• **Data supplied**

-- ==== Sys2Proof/Laws/State.lean ====
section
/-! SUPPORT. The state after an update of one part: one lemma per field and update. -/

namespace Sys2Proof.Machine

/-! ## Act -/

@[simp] theorem State.setAct_power (s : State) (k : ActKey) (v : Activity) : (s.setAct k v).power = s.power := rfl
@[simp] theorem State.setAct_cycle (s : State) (k : ActKey) (v : Activity) : (s.setAct k v).cycle = s.cycle := rfl
@[simp] theorem State.setAct_agenda (s : State) (k : ActKey) (v : Activity) : (s.setAct k v).agenda = s.agenda := rfl
@[simp] theorem State.setAct_cur (s : State) (k : ActKey) (v : Activity) : (s.setAct k v).cur = s.cur := rfl
@[simp] theorem State.setAct_free (s : State) (k : ActKey) (v : Activity) : (s.setAct k v).free = s.free := rfl
@[simp] theorem State.setAct_entries (s : State) (k : ActKey) (v : Activity) : (s.setAct k v).entries = s.entries := rfl
@[simp] theorem State.setAct_seats (s : State) (k : ActKey) (v : Activity) : (s.setAct k v).seats = s.seats := rfl
@[simp] theorem State.setAct_cores (s : State) (k : ActKey) (v : Activity) : (s.setAct k v).cores = s.cores := rfl
@[simp] theorem State.setAct_coppices (s : State) (k : ActKey) (v : Activity) : (s.setAct k v).coppices = s.coppices := rfl
@[simp] theorem State.setAct_tenants (s : State) (k : ActKey) (v : Activity) : (s.setAct k v).tenants = s.tenants := rfl
@[simp] theorem State.setAct_launches (s : State) (k : ActKey) (v : Activity) : (s.setAct k v).launches = s.launches := rfl
@[simp] theorem State.setAct_meetings (s : State) (k : ActKey) (v : Activity) : (s.setAct k v).meetings = s.meetings := rfl
@[simp] theorem State.setAct_packets (s : State) (k : ActKey) (v : Activity) : (s.setAct k v).packets = s.packets := rfl
@[simp] theorem State.setAct_flows (s : State) (k : ActKey) (v : Activity) : (s.setAct k v).flows = s.flows := rfl
@[simp] theorem State.setAct_grants (s : State) (k : ActKey) (v : Activity) : (s.setAct k v).grants = s.grants := rfl
@[simp] theorem State.setAct_tags (s : State) (k : ActKey) (v : Activity) : (s.setAct k v).tags = s.tags := rfl
@[simp] theorem State.setAct_mem (s : State) (k : ActKey) (v : Activity) : (s.setAct k v).mem = s.mem := rfl
@[simp] theorem State.setAct_blocks (s : State) (k : ActKey) (v : Activity) : (s.setAct k v).blocks = s.blocks := rfl
@[simp] theorem State.setAct_mgmt (s : State) (k : ActKey) (v : Activity) : (s.setAct k v).mgmt = s.mgmt := rfl
@[simp] theorem State.setAct_heldIn (s : State) (k : ActKey) (v : Activity) : (s.setAct k v).heldIn = s.heldIn := rfl
@[simp] theorem State.setAct_heldPeer (s : State) (k : ActKey) (v : Activity) : (s.setAct k v).heldPeer = s.heldPeer := rfl
@[simp] theorem State.setAct_undo (s : State) (k : ActKey) (v : Activity) : (s.setAct k v).undo = s.undo := rfl
@[simp] theorem State.setAct_outbox (s : State) (k : ActKey) (v : Activity) : (s.setAct k v).outbox = s.outbox := rfl
@[simp] theorem State.updAct_power (s : State) (k : ActKey) (f : Activity → Activity) : (s.updAct k f).power = s.power := rfl
@[simp] theorem State.updAct_cycle (s : State) (k : ActKey) (f : Activity → Activity) : (s.updAct k f).cycle = s.cycle := rfl
@[simp] theorem State.updAct_agenda (s : State) (k : ActKey) (f : Activity → Activity) : (s.updAct k f).agenda = s.agenda := rfl
@[simp] theorem State.updAct_cur (s : State) (k : ActKey) (f : Activity → Activity) : (s.updAct k f).cur = s.cur := rfl
@[simp] theorem State.updAct_free (s : State) (k : ActKey) (f : Activity → Activity) : (s.updAct k f).free = s.free := rfl
@[simp] theorem State.updAct_entries (s : State) (k : ActKey) (f : Activity → Activity) : (s.updAct k f).entries = s.entries := rfl
@[simp] theorem State.updAct_seats (s : State) (k : ActKey) (f : Activity → Activity) : (s.updAct k f).seats = s.seats := rfl
@[simp] theorem State.updAct_cores (s : State) (k : ActKey) (f : Activity → Activity) : (s.updAct k f).cores = s.cores := rfl
@[simp] theorem State.updAct_coppices (s : State) (k : ActKey) (f : Activity → Activity) : (s.updAct k f).coppices = s.coppices := rfl
@[simp] theorem State.updAct_tenants (s : State) (k : ActKey) (f : Activity → Activity) : (s.updAct k f).tenants = s.tenants := rfl
@[simp] theorem State.updAct_launches (s : State) (k : ActKey) (f : Activity → Activity) : (s.updAct k f).launches = s.launches := rfl
@[simp] theorem State.updAct_meetings (s : State) (k : ActKey) (f : Activity → Activity) : (s.updAct k f).meetings = s.meetings := rfl
@[simp] theorem State.updAct_packets (s : State) (k : ActKey) (f : Activity → Activity) : (s.updAct k f).packets = s.packets := rfl
@[simp] theorem State.updAct_flows (s : State) (k : ActKey) (f : Activity → Activity) : (s.updAct k f).flows = s.flows := rfl
@[simp] theorem State.updAct_grants (s : State) (k : ActKey) (f : Activity → Activity) : (s.updAct k f).grants = s.grants := rfl
@[simp] theorem State.updAct_tags (s : State) (k : ActKey) (f : Activity → Activity) : (s.updAct k f).tags = s.tags := rfl
@[simp] theorem State.updAct_mem (s : State) (k : ActKey) (f : Activity → Activity) : (s.updAct k f).mem = s.mem := rfl
@[simp] theorem State.updAct_blocks (s : State) (k : ActKey) (f : Activity → Activity) : (s.updAct k f).blocks = s.blocks := rfl
@[simp] theorem State.updAct_mgmt (s : State) (k : ActKey) (f : Activity → Activity) : (s.updAct k f).mgmt = s.mgmt := rfl
@[simp] theorem State.updAct_heldIn (s : State) (k : ActKey) (f : Activity → Activity) : (s.updAct k f).heldIn = s.heldIn := rfl
@[simp] theorem State.updAct_heldPeer (s : State) (k : ActKey) (f : Activity → Activity) : (s.updAct k f).heldPeer = s.heldPeer := rfl
@[simp] theorem State.updAct_undo (s : State) (k : ActKey) (f : Activity → Activity) : (s.updAct k f).undo = s.undo := rfl
@[simp] theorem State.updAct_outbox (s : State) (k : ActKey) (f : Activity → Activity) : (s.updAct k f).outbox = s.outbox := rfl

/-! ## Seat -/

@[simp] theorem State.setSeat_power (s : State) (q : Nat) (v : Seat) : (s.setSeat q v).power = s.power := rfl
@[simp] theorem State.setSeat_cycle (s : State) (q : Nat) (v : Seat) : (s.setSeat q v).cycle = s.cycle := rfl
@[simp] theorem State.setSeat_agenda (s : State) (q : Nat) (v : Seat) : (s.setSeat q v).agenda = s.agenda := rfl
@[simp] theorem State.setSeat_cur (s : State) (q : Nat) (v : Seat) : (s.setSeat q v).cur = s.cur := rfl
@[simp] theorem State.setSeat_free (s : State) (q : Nat) (v : Seat) : (s.setSeat q v).free = s.free := rfl
@[simp] theorem State.setSeat_entries (s : State) (q : Nat) (v : Seat) : (s.setSeat q v).entries = s.entries := rfl
@[simp] theorem State.setSeat_acts (s : State) (q : Nat) (v : Seat) : (s.setSeat q v).acts = s.acts := rfl
@[simp] theorem State.setSeat_cores (s : State) (q : Nat) (v : Seat) : (s.setSeat q v).cores = s.cores := rfl
@[simp] theorem State.setSeat_coppices (s : State) (q : Nat) (v : Seat) : (s.setSeat q v).coppices = s.coppices := rfl
@[simp] theorem State.setSeat_tenants (s : State) (q : Nat) (v : Seat) : (s.setSeat q v).tenants = s.tenants := rfl
@[simp] theorem State.setSeat_launches (s : State) (q : Nat) (v : Seat) : (s.setSeat q v).launches = s.launches := rfl
@[simp] theorem State.setSeat_meetings (s : State) (q : Nat) (v : Seat) : (s.setSeat q v).meetings = s.meetings := rfl
@[simp] theorem State.setSeat_packets (s : State) (q : Nat) (v : Seat) : (s.setSeat q v).packets = s.packets := rfl
@[simp] theorem State.setSeat_flows (s : State) (q : Nat) (v : Seat) : (s.setSeat q v).flows = s.flows := rfl
@[simp] theorem State.setSeat_grants (s : State) (q : Nat) (v : Seat) : (s.setSeat q v).grants = s.grants := rfl
@[simp] theorem State.setSeat_tags (s : State) (q : Nat) (v : Seat) : (s.setSeat q v).tags = s.tags := rfl
@[simp] theorem State.setSeat_mem (s : State) (q : Nat) (v : Seat) : (s.setSeat q v).mem = s.mem := rfl
@[simp] theorem State.setSeat_blocks (s : State) (q : Nat) (v : Seat) : (s.setSeat q v).blocks = s.blocks := rfl
@[simp] theorem State.setSeat_mgmt (s : State) (q : Nat) (v : Seat) : (s.setSeat q v).mgmt = s.mgmt := rfl
@[simp] theorem State.setSeat_heldIn (s : State) (q : Nat) (v : Seat) : (s.setSeat q v).heldIn = s.heldIn := rfl
@[simp] theorem State.setSeat_heldPeer (s : State) (q : Nat) (v : Seat) : (s.setSeat q v).heldPeer = s.heldPeer := rfl
@[simp] theorem State.setSeat_undo (s : State) (q : Nat) (v : Seat) : (s.setSeat q v).undo = s.undo := rfl
@[simp] theorem State.setSeat_outbox (s : State) (q : Nat) (v : Seat) : (s.setSeat q v).outbox = s.outbox := rfl
@[simp] theorem State.updSeat_power (s : State) (q : Nat) (f : Seat → Seat) : (s.updSeat q f).power = s.power := rfl
@[simp] theorem State.updSeat_cycle (s : State) (q : Nat) (f : Seat → Seat) : (s.updSeat q f).cycle = s.cycle := rfl
@[simp] theorem State.updSeat_agenda (s : State) (q : Nat) (f : Seat → Seat) : (s.updSeat q f).agenda = s.agenda := rfl
@[simp] theorem State.updSeat_cur (s : State) (q : Nat) (f : Seat → Seat) : (s.updSeat q f).cur = s.cur := rfl
@[simp] theorem State.updSeat_free (s : State) (q : Nat) (f : Seat → Seat) : (s.updSeat q f).free = s.free := rfl
@[simp] theorem State.updSeat_entries (s : State) (q : Nat) (f : Seat → Seat) : (s.updSeat q f).entries = s.entries := rfl
@[simp] theorem State.updSeat_acts (s : State) (q : Nat) (f : Seat → Seat) : (s.updSeat q f).acts = s.acts := rfl
@[simp] theorem State.updSeat_cores (s : State) (q : Nat) (f : Seat → Seat) : (s.updSeat q f).cores = s.cores := rfl
@[simp] theorem State.updSeat_coppices (s : State) (q : Nat) (f : Seat → Seat) : (s.updSeat q f).coppices = s.coppices := rfl
@[simp] theorem State.updSeat_tenants (s : State) (q : Nat) (f : Seat → Seat) : (s.updSeat q f).tenants = s.tenants := rfl
@[simp] theorem State.updSeat_launches (s : State) (q : Nat) (f : Seat → Seat) : (s.updSeat q f).launches = s.launches := rfl
@[simp] theorem State.updSeat_meetings (s : State) (q : Nat) (f : Seat → Seat) : (s.updSeat q f).meetings = s.meetings := rfl
@[simp] theorem State.updSeat_packets (s : State) (q : Nat) (f : Seat → Seat) : (s.updSeat q f).packets = s.packets := rfl
@[simp] theorem State.updSeat_flows (s : State) (q : Nat) (f : Seat → Seat) : (s.updSeat q f).flows = s.flows := rfl
@[simp] theorem State.updSeat_grants (s : State) (q : Nat) (f : Seat → Seat) : (s.updSeat q f).grants = s.grants := rfl
@[simp] theorem State.updSeat_tags (s : State) (q : Nat) (f : Seat → Seat) : (s.updSeat q f).tags = s.tags := rfl
@[simp] theorem State.updSeat_mem (s : State) (q : Nat) (f : Seat → Seat) : (s.updSeat q f).mem = s.mem := rfl
@[simp] theorem State.updSeat_blocks (s : State) (q : Nat) (f : Seat → Seat) : (s.updSeat q f).blocks = s.blocks := rfl
@[simp] theorem State.updSeat_mgmt (s : State) (q : Nat) (f : Seat → Seat) : (s.updSeat q f).mgmt = s.mgmt := rfl
@[simp] theorem State.updSeat_heldIn (s : State) (q : Nat) (f : Seat → Seat) : (s.updSeat q f).heldIn = s.heldIn := rfl
@[simp] theorem State.updSeat_heldPeer (s : State) (q : Nat) (f : Seat → Seat) : (s.updSeat q f).heldPeer = s.heldPeer := rfl
@[simp] theorem State.updSeat_undo (s : State) (q : Nat) (f : Seat → Seat) : (s.updSeat q f).undo = s.undo := rfl
@[simp] theorem State.updSeat_outbox (s : State) (q : Nat) (f : Seat → Seat) : (s.updSeat q f).outbox = s.outbox := rfl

• **Exercise requirements**
Retype the first line of the entries and every line after it, please, through the line that contains "k v).tags = s.tags := rfl". Add nothing.

• **Answer section**
-- ==== Sys2Proof/Laws/State.lean ====
section
/-! SUPPORT. The state after an update of one part: one lemma per field and update. -/

namespace Sys2Proof.Machine

/-! ## Act -/

@[simp] theorem State.setAct_power (s : State) (k : ActKey) (v : Activity) : (s.setAct k v).power = s.power := rfl
@[simp] theorem State.setAct_cycle (s : State) (k : ActKey) (v : Activity) : (s.setAct k v).cycle = s.cycle := rfl
@[simp] theorem State.setAct_agenda (s : State) (k : ActKey) (v : Activity) : (s.setAct k v).agenda = s.agenda := rfl
@[simp] theorem State.setAct_cur (s : State) (k : ActKey) (v : Activity) : (s.setAct k v).cur = s.cur := rfl
@[simp] theorem State.setAct_free (s : State) (k : ActKey) (v : Activity) : (s.setAct k v).free = s.free := rfl
@[simp] theorem State.setAct_entries (s : State) (k : ActKey) (v : Activity) : (s.setAct k v).entries = s.entries := rfl
@[simp] theorem State.setAct_seats (s : State) (k : ActKey) (v : Activity) : (s.setAct k v).seats = s.seats := rfl
@[simp] theorem State.setAct_cores (s : State) (k : ActKey) (v : Activity) : (s.setAct k v).cores = s.cores := rfl
@[simp] theorem State.setAct_coppices (s : State) (k : ActKey) (v : Activity) : (s.setAct k v).coppices = s.coppices := rfl
@[simp] theorem State.setAct_tenants (s : State) (k : ActKey) (v : Activity) : (s.setAct k v).tenants = s.tenants := rfl
@[simp] theorem State.setAct_launches (s : State) (k : ActKey) (v : Activity) : (s.setAct k v).launches = s.launches := rfl
@[simp] theorem State.setAct_meetings (s : State) (k : ActKey) (v : Activity) : (s.setAct k v).meetings = s.meetings := rfl
@[simp] theorem State.setAct_packets (s : State) (k : ActKey) (v : Activity) : (s.setAct k v).packets = s.packets := rfl
@[simp] theorem State.setAct_flows (s : State) (k : ActKey) (v : Activity) : (s.setAct k v).flows = s.flows := rfl
@[simp] theorem State.setAct_grants (s : State) (k : ActKey) (v : Activity) : (s.setAct k v).grants = s.grants := rfl
@[simp] theorem State.setAct_tags (s : State) (k : ActKey) (v : Activity) : (s.setAct k v).tags = s.tags := rfl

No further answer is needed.